/-! `State.setReg`. -/

@[simp] theorem State.setReg_pending (s : State) (off : Nat) (v : Word) : (s.setReg off v).pending = s.pending := rfl
@[simp] theorem State.setReg_now (s : State) (off : Nat) (v : Word) : (s.setReg off v).now = s.now := rfl
@[simp] theorem State.setReg_freeNo (s : State) (off : Nat) (v : Word) : (s.setReg off v).freeNo = s.freeNo := rfl
@[simp] theorem State.setReg_part1920 (s : State) (off : Nat) (v : Word) : (s.setReg off v).part1920 = s.part1920 := rfl
@[simp] theorem State.setReg_cores (s : State) (off : Nat) (v : Word) : (s.setReg off v).cores = s.cores := rfl
@[simp] theorem State.setReg_counters (s : State) (off : Nat) (v : Word) : (s.setReg off v).counters = s.counters := rfl
@[simp] theorem State.setReg_requesters (s : State) (off : Nat) (v : Word) : (s.setReg off v).requesters = s.requesters := rfl
@[simp] theorem State.setReg_ends (s : State) (off : Nat) (v : Word) : (s.setReg off v).ends = s.ends := rfl
@[simp] theorem State.setReg_lanes (s : State) (off : Nat) (v : Word) : (s.setReg off v).lanes = s.lanes := rfl
@[simp] theorem State.setReg_planes (s : State) (off : Nat) (v : Word) : (s.setReg off v).planes = s.planes := rfl
@[simp] theorem State.setReg_lpddr (s : State) (off : Nat) (v : Word) : (s.setReg off v).lpddr = s.lpddr := rfl
@[simp] theorem State.setReg_lpddrErr (s : State) (off : Nat) (v : Word) : (s.setReg off v).lpddrErr = s.lpddrErr := rfl
@[simp] theorem State.setReg_channels (s : State) (off : Nat) (v : Word) : (s.setReg off v).channels = s.channels := rfl
@[simp] theorem State.setReg_vaults (s : State) (off : Nat) (v : Word) : (s.setReg off v).vaults = s.vaults := rfl
@[simp] theorem State.setReg_csram (s : State) (off : Nat) (v : Word) : (s.setReg off v).csram = s.csram := rfl
@[simp] theorem State.setReg_sentLinks (s : State) (off : Nat) (v : Word) : (s.setReg off v).sentLinks = s.sentLinks := rfl
@[simp] theorem State.setReg_extLinks (s : State) (off : Nat) (v : Word) : (s.setReg off v).extLinks = s.extLinks := rfl
@[simp] theorem State.setReg_unreach (s : State) (off : Nat) (v : Word) : (s.setReg off v).unreach = s.unreach := rfl
@[simp] theorem State.setReg_landing (s : State) (off : Nat) (v : Word) : (s.setReg off v).landing = s.landing := rfl
@[simp] theorem State.setReg_chanTable (s : State) (off : Nat) (v : Word) : (s.setReg off v).chanTable = s.chanTable := rfl
@[simp] theorem State.setReg_epoch (s : State) (off : Nat) (v : Word) : (s.setReg off v).epoch = s.epoch := rfl
@[simp] theorem State.setReg_fepoch (s : State) (off : Nat) (v : Word) : (s.setReg off v).fepoch = s.fepoch := rfl
@[simp] theorem State.setReg_farState (s : State) (off : Nat) (v : Word) : (s.setReg off v).farState = s.farState := rfl
@[simp] theorem State.setReg_farModule (s : State) (off : Nat) (v : Word) : (s.setReg off v).farModule = s.farModule := rfl
@[simp] theorem State.setReg_lastLink (s : State) (off : Nat) (v : Word) : (s.setReg off v).lastLink = s.lastLink := rfl
@[simp] theorem State.setReg_pathM (s : State) (off : Nat) (v : Word) : (s.setReg off v).pathM = s.pathM := rfl
@[simp] theorem State.setReg_selfOk (s : State) (off : Nat) (v : Word) : (s.setReg off v).selfOk = s.selfOk := rfl
@[simp] theorem State.setReg_selfErr (s : State) (off : Nat) (v : Word) : (s.setReg off v).selfErr = s.selfErr := rfl
@[simp] theorem State.setReg_light (s : State) (off : Nat) (v : Word) : (s.setReg off v).light = s.light := rfl
@[simp] theorem State.setReg_hwFault (s : State) (off : Nat) (v : Word) : (s.setReg off v).hwFault = s.hwFault := rfl
@[simp] theorem State.setReg_log (s : State) (off : Nat) (v : Word) : (s.setReg off v).log = s.log := rfl
@[simp] theorem State.setReg_logTotal (s : State) (off : Nat) (v : Word) : (s.setReg off v).logTotal = s.logTotal := rfl
@[simp] theorem State.setReg_logHeld (s : State) (off : Nat) (v : Word) : (s.setReg off v).logHeld = s.logHeld := rfl
@[simp] theorem State.setReg_resetReqs (s : State) (off : Nat) (v : Word) : (s.setReg off v).resetReqs = s.resetReqs := rfl
@[simp] theorem State.setReg_power (s : State) (off : Nat) (v : Word) : (s.setReg off v).power = s.power := rfl
@[simp] theorem State.setReg_mod (s : State) (off : Nat) (v : Word) : (s.setReg off v).mod = s.mod := rfl
@[simp] theorem State.setReg_marks (s : State) (off : Nat) (v : Word) : (s.setReg off v).marks = s.marks := rfl
@[simp] theorem State.setReg_serial (s : State) (off : Nat) (v : Word) : (s.setReg off v).serial = s.serial := rfl
@[simp] theorem State.setReg_stepping (s : State) (off : Nat) (v : Word) : (s.setReg off v).stepping = s.stepping := rfl

/-! `State.modCore`. -/

@[simp] theorem State.modCore_pending (s : State) (k : CoreId) (f : Core → Core) : (s.modCore k f).pending = s.pending := rfl
@[simp] theorem State.modCore_now (s : State) (k : CoreId) (f : Core → Core) : (s.modCore k f).now = s.now := rfl
@[simp] theorem State.modCore_freeNo (s : State) (k : CoreId) (f : Core → Core) : (s.modCore k f).freeNo = s.freeNo := rfl
@[simp] theorem State.modCore_part1920 (s : State) (k : CoreId) (f : Core → Core) : (s.modCore k f).part1920 = s.part1920 := rfl
@[simp] theorem State.modCore_regs (s : State) (k : CoreId) (f : Core → Core) : (s.modCore k f).regs = s.regs := rfl
@[simp] theorem State.modCore_counters (s : State) (k : CoreId) (f : Core → Core) : (s.modCore k f).counters = s.counters := rfl
@[simp] theorem State.modCore_requesters (s : State) (k : CoreId) (f : Core → Core) : (s.modCore k f).requesters = s.requesters := rfl
@[simp] theorem State.modCore_ends (s : State) (k : CoreId) (f : Core → Core) : (s.modCore k f).ends = s.ends := rfl
@[simp] theorem State.modCore_lanes (s : State) (k : CoreId) (f : Core → Core) : (s.modCore k f).lanes = s.lanes := rfl
@[simp] theorem State.modCore_planes (s : State) (k : CoreId) (f : Core → Core) : (s.modCore k f).planes = s.planes := rfl
@[simp] theorem State.modCore_lpddr (s : State) (k : CoreId) (f : Core → Core) : (s.modCore k f).lpddr = s.lpddr := rfl
@[simp] theorem State.modCore_lpddrErr (s : State) (k : CoreId) (f : Core → Core) : (s.modCore k f).lpddrErr = s.lpddrErr := rfl
@[simp] theorem State.modCore_channels (s : State) (k : CoreId) (f : Core → Core) : (s.modCore k f).channels = s.channels := rfl
@[simp] theorem State.modCore_vaults (s : State) (k : CoreId) (f : Core → Core) : (s.modCore k f).vaults = s.vaults := rfl
@[simp] theorem State.modCore_csram (s : State) (k : CoreId) (f : Core → Core) : (s.modCore k f).csram = s.csram := rfl
@[simp] theorem State.modCore_sentLinks (s : State) (k : CoreId) (f : Core → Core) : (s.modCore k f).sentLinks = s.sentLinks := rfl
@[simp] theorem State.modCore_extLinks (s : State) (k : CoreId) (f : Core → Core) : (s.modCore k f).extLinks = s.extLinks := rfl
@[simp] theorem State.modCore_unreach (s : State) (k : CoreId) (f : Core → Core) : (s.modCore k f).unreach = s.unreach := rfl
@[simp] theorem State.modCore_landing (s : State) (k : CoreId) (f : Core → Core) : (s.modCore k f).landing = s.landing := rfl
@[simp] theorem State.modCore_chanTable (s : State) (k : CoreId) (f : Core → Core) : (s.modCore k f).chanTable = s.chanTable := rfl
@[simp] theorem State.modCore_epoch (s : State) (k : CoreId) (f : Core → Core) : (s.modCore k f).epoch = s.epoch := rfl
@[simp] theorem State.modCore_fepoch (s : State) (k : CoreId) (f : Core → Core) : (s.modCore k f).fepoch = s.fepoch := rfl
@[simp] theorem State.modCore_farState (s : State) (k : CoreId) (f : Core → Core) : (s.modCore k f).farState = s.farState := rfl
@[simp] theorem State.modCore_farModule (s : State) (k : CoreId) (f : Core → Core) : (s.modCore k f).farModule = s.farModule := rfl
@[simp] theorem State.modCore_lastLink (s : State) (k : CoreId) (f : Core → Core) : (s.modCore k f).lastLink = s.lastLink := rfl
@[simp] theorem State.modCore_pathM (s : State) (k : CoreId) (f : Core → Core) : (s.modCore k f).pathM = s.pathM := rfl
@[simp] theorem State.modCore_selfOk (s : State) (k : CoreId) (f : Core → Core) : (s.modCore k f).selfOk = s.selfOk := rfl
@[simp] theorem State.modCore_selfErr (s : State) (k : CoreId) (f : Core → Core) : (s.modCore k f).selfErr = s.selfErr := rfl
@[simp] theorem State.modCore_light (s : State) (k : CoreId) (f : Core → Core) : (s.modCore k f).light = s.light := rfl
@[simp] theorem State.modCore_hwFault (s : State) (k : CoreId) (f : Core → Core) : (s.modCore k f).hwFault = s.hwFault := rfl
@[simp] theorem State.modCore_log (s : State) (k : CoreId) (f : Core → Core) : (s.modCore k f).log = s.log := rfl
@[simp] theorem State.modCore_logTotal (s : State) (k : CoreId) (f : Core → Core) : (s.modCore k f).logTotal = s.logTotal := rfl
@[simp] theorem State.modCore_logHeld (s : State) (k : CoreId) (f : Core → Core) : (s.modCore k f).logHeld = s.logHeld := rfl
@[simp] theorem State.modCore_resetReqs (s : State) (k : CoreId) (f : Core → Core) : (s.modCore k f).resetReqs = s.resetReqs := rfl
@[simp] theorem State.modCore_power (s : State) (k : CoreId) (f : Core → Core) : (s.modCore k f).power = s.power := rfl
@[simp] theorem State.modCore_mod (s : State) (k : CoreId) (f : Core → Core) : (s.modCore k f).mod = s.mod := rfl
@[simp] theorem State.modCore_marks (s : State) (k : CoreId) (f : Core → Core) : (s.modCore k f).marks = s.marks := rfl
@[simp] theorem State.modCore_serial (s : State) (k : CoreId) (f : Core → Core) : (s.modCore k f).serial = s.serial := rfl
@[simp] theorem State.modCore_stepping (s : State) (k : CoreId) (f : Core → Core) : (s.modCore k f).stepping = s.stepping := rfl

★ ★ ★ ★ ★ ★ ★

> **What is required**
Your output should be an exact copy of the lines from the top of the listing above to the line with "v).freeNo = s.freeNo := rfl", both ends included.

> **Task response**
/-! `State.setReg`. -/

@[simp] theorem State.setReg_pending (s : State) (off : Nat) (v : Word) : (s.setReg off v).pending = s.pending := rfl
@[simp] theorem State.setReg_now (s : State) (off : Nat) (v : Word) : (s.setReg off v).now = s.now := rfl
@[simp] theorem State.setReg_freeNo (s : State) (off : Nat) (v : Word) : (s.setReg off v).freeNo = s.freeNo := rfl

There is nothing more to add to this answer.